§ Supplied information
/-- The state of the machine. -/
structure State where
  /-- Physical memory: bytes that differ from what an unlisted byte reads, addresses rising (R347). -/
  mem : List Host.Cell
  reqs : List Req
  /-- The next sequence number for each home (R374). -/
  seqs : List (Nat × Nat)
  retakes : List Retake
  copies : List Copy
  /-- The staging store (R260). -/
  stage : List StageSlot
  slates : List SlateBuf
  experts : List Expert
  takes : List Take
  invals : List Inval
  faults : List PfEntry
  ckpt : Checkpoint
  /-- The agents that have left their reset row, by number: peers, then `hostAgent`, then the dies (R379). -/
  agents : List (Nat × Agent)
  /-- Lines marked uncorrectable (R235). -/
  poison : List Nat
  /-- Registers marked uncorrectable by the scrubber (R393): block, crew, lane (32 for a crew register) and code. -/
  badRegs : List (Nat × Nat × Nat × Nat)
  l1 : List L1Line
  l2 : List L2Line
  dir : List DirEntry
  /-- The hub's device cache over CXL.cache: the lines of host memory that this device holds, and how (R385). -/
  hostCache : List (Nat × L2State)
  recs : List RelRec
  intents : List Intent
  ib : List IbLine
  tlb : List TlbEntry
  walks : List Walk
  cores : List CoreSt
  dies : List DieSt
  blocks : List Block
  launches : List Launch
  ctxs : List Context
  /-- The queues that have left their reset state, by number (R298). -/
  queues : List (Nat × Queue)
  /-- The last pick of each priority that has had one (R304). -/
  lastPicks : List (Nat × Nat)
  /-- The budget periods whose end has been served (R304). -/
  periods : Nat
  calls : List HcEntry
  /-- Packets that the hub holds for mailboxes, in order (R315): die and 64 bytes. -/
  held : List (Nat × List Byte)
  /-- Dailies that are not 0, by index (R364). -/
  dailies : List (Nat × Word)
  /-- The device's agent number (R376). -/
  hubid : Nat
  hubidSet : Bool
  /-- The fabric ports, spoke links and the host link by number (R369). -/
  links : List Link
  /-- Per requester, the sequence numbers applied here with their results, newest first (R375). -/
  homeWins : List (Nat × List (Nat × HomeStatus × Nat))
  /-- The hub cycle of this device's last heartbeat, and whether it sends none any more (R378, R383). -/
  beatSent : Nat
  beatStop : Bool
  fw : Firmware
  power : Power
  mgmt : Mgmt
  hubCycle : Nat
  agenda : List (Nat × Instr)
  choices : Nat
  issue : Option Issue
  second : Option Issue
  /-- The place in the cycle: 0 before its regroup, then one above the next slice to pick. -/
  turn : Nat
  clkAcc : Nat
  nextId : Nat
  /-- The events that have happened. -/
  news : Nat
deriving DecidableEq, Repr

/-! ### Reset -/

/-- A call sheet of zeros, for an object that has none. -/
def Sheet.none : Sheet :=
  { addr := 0, entry := 0, director := 0, gregs := 0, qregs := 0, kregs := 0, crews := 0, roles := 0, scratch := 0,
    carve := 0, reel := 0, pmode := 0, retry := 0, det := false, idem := false, priv := 0, nx := 0, ny := 0, nz := 0,
    spill := 0, casts := 0, events := 0, deadline := 0, takes := 0, pbase := 0, tbase := 0, tsx := 0, tsy := 0,
    tsz := 0, spbase := 0, part := 0, lims := [] }

/-- A context slot at reset (R324, R352). ROOT and SBASE have no reset value: 0, DESIGN CHOICE (log entry 2). -/
def Context.reset : Context :=
  { state := .free, logcnt := 0, lastcls := 0, root := 0, tvec := 0, tmask := 0, sbase := 0, ssize := 0, rslot := 0,
    dbase := 0, dcount := 0, seed := 0, resetus := 0, drainus := 0, lbase := 0, log2n := 0, hbase := 0, log2h := 0,
    pfbase := 0, log2p := 0, xbase := 0, nexp := 0, ctlbseq := 0, pfTail := 0,
    pfHead := 0, hcTail := 0, hcHead := 0, drainEnd := none, resetEnd := none,
    byDeadline := false, saving := false, pkgs := [] }

/-- A core at reset. -/
def CoreSt.reset : CoreSt :=
  { carve := 0, pendingCarve := none, epoch := 0, closed := [], heard := [], lastCrew := List.replicate 4 none, array := none, image := none }

/-- A compute die at reset. -/
def DieSt.reset : DieSt := { clock := 0, mailbox := [], serving := none, called := none }

/-- The director crew of a die while it serves nothing (R316): its own slot on slice 0 of the core at ring position 0, 64 g
registers, a scratchpad of 64 KiB. Its threads are EXITED between the routines that the stock director calls. -/
def directorBlock (d : Nat) : Block :=
  let c := Crew.create 0 64 0 0 0 16 0 0
  { uid := d, ctx := 0, launch := 0, lin := 0, attempt := 0, state := .resident, die := d, core := 48 * d, rslot := 0,
    sheet := { Sheet.none with gregs := 64, crews := 1, scratch := 65536, pmode := 1, nx := 1, ny := 1, nz := 1 },
    isDirector := true,
    body := Body.create [{ c with live := false, threads := c.threads.map fun t => { t with st := .exited } }],
    privBack := [], inside := false, snap := none, deferred := false, heldStage := [],
    tiles := List.replicate 16 Tile.unbound, cmds := [], late := [], vclock := 0, wantsArray := false }

/-- The machine right after reset: nothing resident, no context allocated, every cache empty. -/
def State.reset : State :=
  { mem := [], reqs := [], seqs := [], retakes := [], copies := [], stage := [], slates := [], experts := [], takes := [], invals := [], faults := [],
    ckpt := ⟨0, 0, 0, 0, 0, .idle, 0, false, [], [], false⟩, agents := [], poison := [], badRegs := [], l1 := [], l2 := [], dir := [], hostCache := [], recs := [], intents := [], ib := [], tlb := [], walks := [],
    cores := List.replicate 192 CoreSt.reset, dies := List.replicate 4 DieSt.reset, blocks := [0, 1, 2, 3].map directorBlock, launches := [],
    ctxs := List.replicate 64 Context.reset, queues := [], lastPicks := [], periods := 0, calls := [], held := [], dailies := [], hubid := 0, hubidSet := false,
    links := List.replicate 36 Link.port ++ (List.range 8).map (fun d => Link.spoke (dieAgent d)) ++ [Link.host],
    homeWins := [], beatSent := 0, beatStop := false, fw := ⟨false, false, 0, 0, 0, 0, none⟩,
    power := ⟨powerCap, 0, false, 1250, false, 0⟩, mgmt := ⟨0, 0, 0, none, false, List.replicate 256 0, false, [], 0⟩, hubCycle := 0,
    agenda := [], choices := 0, issue := none, second := none, turn := 0, clkAcc := 0, nextId := 4, news := 0 }

end Sys2Proof.Machine
end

§ Problem
Within the material above, the line with "seqs : List (Nat × Nat)" opens the range and the line with "poison : List Nat" closes it; reproduce that range word for word.

§ Exercise solution
  seqs : List (Nat × Nat)
  retakes : List Retake
  copies : List Copy
  /-- The staging store (R260). -/
  stage : List StageSlot
  slates : List SlateBuf
  experts : List Expert
  takes : List Take
  invals : List Inval
  faults : List PfEntry
  ckpt : Checkpoint
  /-- The agents that have left their reset row, by number: peers, then `hostAgent`, then the dies (R379). -/
  agents : List (Nat × Agent)
  /-- Lines marked uncorrectable (R235). -/
  poison : List Nat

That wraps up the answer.